Exercise description:
Take every line containing "linCopies" from the material and copy it.

(The data begins)

/-! ## BAND (R197, R201 to R203) -/

/-- A frame of a reference distance. -/
def backTo (c k : Nat) : Option Nat := if k = 0 then none else some (c - k)
/-- The frame of a refresh cycle that a record's stripe belongs to, with R (R155). -/
def stripeFrame (d : Dev) (sid : Nat) (r : BandRec) : Option (Nat × Nat) :=
  if bit r.flags 2 then
    ((List.range (cycleLength d sid)).find? fun i =>
      let z := stripeOf (unitCount d sid) (cycleLength d sid) i
      r.stripe == z.1 % 256 + z.2 % 256 * 256).map fun i => (i, cycleLength d sid)
  else none
/-- The refresh cycle of a lining's stream, as the stripes of its frames tell it (R155 to R157). -/
def cycleTold (st : Option (Nat × Nat)) (layer c : Nat) (x : Stream) : Stream :=
  match st with
  | some (i, r) =>
    { x with cycle := some (i, r), cycleStart := if i = 0 then c else x.cycleStart, sinceCycle := if i = 0 then 0 else x.sinceCycle + 1 }
  | none => { x with cycle := if layer = 0 then none else x.cycle, sinceCycle := x.sinceCycle + 1 }
/-- A lining's frame begins (R203): the retained entries move as on the primary (R125), and at a segment's intra frame the
earlier ones leave (R240). -/
def openLinFrame (l : Nat) (m : MirrorMsg) (d : Dev) : Dev :=
  let sid := liningSid l
  let x := stream d sid
  let r := m.record
  let intra := bit r.flags 0
  let n := m.nums.getD 4 0
  let prev := if intra then none else (lining d l).lastFrame
  let z := moveEntries (refSlots d sid) (prm d sid 0x3050) prev x
  let st := stripeFrame d sid r
  let y := cycleTold st r.layer r.frame z
  let f : Frame := { number := r.frame % 256, count := some r.frame, start := n, stitch := n, layer := r.layer, intra := intra,
                     credited := true, stripe := st, spliced := r.target == 0,
                     bands := List.replicate (bandCount d sid) {} }
  let ends := st.bind fun e => if e.1 + 1 = e.2 then some y.cycleStart else none
  pruneRecons sid (setStream sid { y with
    frames := y.frames ++ [f]
    count := r.frame + 1
    lastStart := n
    past := tabSet y.past r.frame { layer := r.layer, intra := intra, spliced := r.target == 0, cycleStart := ends,
                                    edge := edgeOf d sid y } } d)
/-- The bands of a lining's frames that will not come any more, those before band `b` of frame `c`: they take the rows of the latest
reconstruction (R202). -/
def loseBands (l c b : Nat) (d : Dev) : Dev :=
  let sid := liningSid l
  let gone := (stream d sid).frames.flatMap fun f =>
    let k := f.count.getD 0
    ((List.range f.bands.length).filter fun i => (decide (k < c) || (k == c && decide (i < b))) && (f.band i).st == 0).map
      fun i => (k, i)
  forEach gone (fun e d => loseLinBand l e.1 e.2 d) d
/-- The copies of packet i of n of a mirrored band (R197, R217): a destination with the transport-wide extension has one if
the message names it, and its number then; any other enabled and keyed destination has one. -/
def linCopies (d : Dev) (l : Nat) (m : MirrorMsg) (i n : Nat) : List CopySt :=
  (lining d l).keys.filterMap fun k =>
    let v := linParams d l (0x3100 + k.1)
    if !bit v 0 then none
    else if bit v 2 then
      (m.dests.find? fun x => x.1 == k.1).map fun x => { e := k.1, tw := (x.2.1 + 65536 * n + i - n) % 65536,
                                                         sentAt := some d.tbs.ns }
    else some { e := k.1, sentAt := some d.tbs.ns }
/-- The packets of an applied band, packetised as the primary packetised them (R217). -/
def linPackets (d : Dev) (l : Nat) (m : MirrorMsg) (last : Bool) : List PktRec :=
  let sid := liningSid l
  let cuts := cutBand (prm d sid 0x3011) (prm d sid 0x30C4) m.units
  (List.range cuts.length).map fun i =>
    let c := cuts.getD i ⟨0, 0, 0⟩
    { frame := m.record.frame, band := m.record.band, size := c.len, data := bytesAt m.data c.off c.cnt,
      marker := last && decide (i + 1 = cuts.length), release := d.tbs.ns, stored := true,
      copies := linCopies d l m i cuts.length }
/-- Is a frame held by a lining (R203)? One that it is decoding in IN_STEP will be, unless a band of it has not matched. -/
def isHeldBy (d : Dev) (l c : Nat) : Bool :=
  (lining d l).held.contains c ||
    (linState d l == 2 && match frameAt d (liningSid l) c with
      | some f => !f.invalid
      | none => false)
/-- Are the references of a record held (R203)? -/
def refsHeld (d : Dev) (l : Nat) (r : BandRec) : Bool :=
  [backTo r.frame r.primary, backTo r.frame r.secondary].all fun k => match k with
    | none => true
    | some c => isHeldBy d l c
/-- The reference that a lining's band is decoded from: one that is not held is replaced by the most recent reconstruction (R202;
log 120). -/
def liningRef (d : Dev) (l c : Nat) (k : Option Nat) : Option Nat :=
  k.bind fun r => if isHeldBy d l r then some r else latestRecon d (liningSid l) c
/-- BAND is applied (R196, R197): the band waits to be decoded; its transport and rate fields are kept (R217). -/
def applyBand (l : Nat) (m : MirrorMsg) (d : Dev) : Dev :=
  let sid := liningSid l
  let r := m.record
  let d1 := if (frameAt d sid r.frame).isNone && decide ((stream d sid).count ≤ r.frame) then openLinFrame l m d else d
  let last := decide (r.band + 1 = bandCount d sid)
  let first := m.nums.getD 2 0 * 65536 + m.nums.getD 0 0
  let ps := linPackets d l m last
  let d2 := updLining l (fun x => { x with
    next := first + m.nums.getD 1 0, dests := mergeDests m.dests x.dests, rate := rateUpdate x.rate m.rate,
    lastFrame := some r.frame, whole := last,
    pkts := (List.range ps.length).foldl (fun t i => tabSet t (first + i) (ps.getD i {}))
      (tabFilter (fun k => decide (first ≤ k + 65536)) x.pkts) }) (loseBands l r.frame r.band d1)
  let d3 := if refsHeld d2 l r || linState d2 l != 2 then d2 else degradeLining l 4 d2
  updBand sid r.frame r.band (fun b => { b with
    st := 1, ready := d.tbs.cnt, stamp := d.tbs.ns, given := some r, size := m.size, data := m.data, units := m.units,
    refs := some { primary := liningRef d3 l r.frame (backTo r.frame r.primary),
                   secondary := liningRef d3 l r.frame (backTo r.frame r.secondary), leadIn := bit r.flags 3 },
    parts := [{}], closed := false }) d3

/-! ## Promotion (R216 to R218) -/

/-- The blocks that a promoted session takes beside the lining's reference frames (R333; log 21). -/
def promotionBlocks (d : Dev) (l s : Nat) (p : Params) : List (Nat × Use) :=
  ((blocksFor d s p).filter fun b => match b.2 with
    | .recon _ _ | .coarse _ _ => false
    | _ => true) ++
    (lining d l).dests.flatMap fun e =>
      if bit (p (0x3100 + e.1)) 0 then
        List.replicate (ceilDiv (bytesAt (p (0x3140 + e.1)) 20 4) 65536) (1, Use.queue s e.1)
      else []
/-- The parameters a promoted session runs with (R217): Mezzanine capture becomes Stream-copy. -/
def promotedParams (d : Dev) (l : Nat) : Params :=
  let p := linParams d l
  if p 0x301A = 2 then p.set 0x301A 1 else p
/-- The codes of a promotion at an effort (R216): guaranteed charges are converted in place. -/
def promoteErrs (d : Dev) (l e : Nat) : List Err :=
  let s := linStandby d l
  let p := promotedParams d l
  let t := linTenant d l
  let free := setLining l { lining d l with charges := {} } d
  (if isGuaranteed d l then [] else admitTenant free 256 t (chargesOf d (p.set 0x3019 e))) ++
    earned [((allocAll t (promotionBlocks d l s p) d).isNone, .capacity)]
/-- The efforts that the pass tries: the effective one, then, with the ladder armed, each faster one down to the limit. -/
def promoteEfforts (d : Dev) (l : Nat) : List Nat :=
  let e := (lining d l).effort
  let lim := objNow d 0x1460 (linParams d l 0x301D)
  if isArmed d 2 then ((List.range (e + 1)).filter fun k => decide (lim ≤ k) || k == e).reverse else [e]
/-- A lining that is not admitted goes to IDLE (R216). -/
def promoteRefused (l : Nat) (d : Dev) : Dev := freeLining l (pulse 1 0x0052 2 l Err.capacity.code d)
/-- A lining is admitted at an effort: charges and blocks pass to the standby slot; it is RUNNING at the first boundary
after `at_` (R216). -/
def promoteAdmit (l e at_ : Nat) (d : Dev) : Dev :=
  let s := linStandby d l
  let p := promotedParams d l
  let t := linTenant d l
  let c := if isGuaranteed d l then (lining d l).charges else chargesOf d (p.set 0x3019 e)
  let d1 := (allocAll t (promotionBlocks d l s p) d).getD d
  let d2 := setWrd { d1.wrd with blocks := d1.wrd.blocks.map fun b => match b.2.use with
    | .liningRecon k i => if k = l then (b.1, { b.2 with use := .recon s i }) else b
    | .liningCoarse k i => if k = l then (b.1, { b.2 with use := .coarse s i }) else b
    | _ => b } d1
  let d3 := setSess s { sess d2 s with charges := c } (setLining l { lining d2 l with charges := {} } d2)
  let d4 := { d3 with ladder := tabPut 0 d3.ladder s (linParams d l 0x3019 - e) }
  setPair { d4.pair with promoting := d4.pair.promoting ++ [(l, at_)] } d4
/-- One lining of a pass. -/
def promoteOne (l at_ : Nat) (d : Dev) : Dev :=
  match (promoteEfforts d l).find? fun e => (promoteErrs d l e).isEmpty with
  | some e => promoteAdmit l e at_ d
  | none => promoteRefused l d
/-- The order of a pass (R216): guaranteed first, then higher priority, then lower slot. -/
def promoteOrder (d : Dev) (ls : List Nat) : List Nat :=
  (sortKeys (ls.map fun l => ([if isGuaranteed d l then 0 else 1, (lining d l).prio, l], l))).map (·.2)
/-- A promotion pass over a set of linings: each takes 200 µs (R216). -/
def promotionPass (ls : List Nat) (d : Dev) : Dev :=
  let o := promoteOrder d ls
  forEach (List.range o.length) (fun i d => promoteOne (o.getD i 0) (d.tbs.ns + 200000 * (i + 1)) d) d
/-- The sessions a pass promotes are named to the partner: on the mirror class, and as a critical request over the
Drawstring (R215). -/
def sendTaken (d : Dev) : Dev :=
  let ss := d.pair.promoting.map fun e => objGet d 0x4001 e.1
  if ss.isEmpty then d
  else dsWrite (partnerNode d) 0x140D 257 32 (ss.foldl (fun v s => v ||| 2 ^ s) 0) (sendMirror { ty := 14, nums := ss } d)
/-- Loss promotion (R216): the IN_STEP linings, and with bit 7 also the others; those that applied no SESSION_OPEN take no
part (R448). -/
def lossPass (d : Dev) : Dev :=
  sendTaken (promotionPass ((activeLinings d).filter fun l =>
    (lining d l).opened && !(d.pair.promoting.any fun e => e.1 == l) &&
      (linState d l == 2 || (isArmed d 7 && (linState d l == 1 || linState d l == 3)))) d)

(The data ends)

Exercise output:
def linCopies (d : Dev) (l : Nat) (m : MirrorMsg) (i n : Nat) : List CopySt :=
      copies := linCopies d l m i cuts.length }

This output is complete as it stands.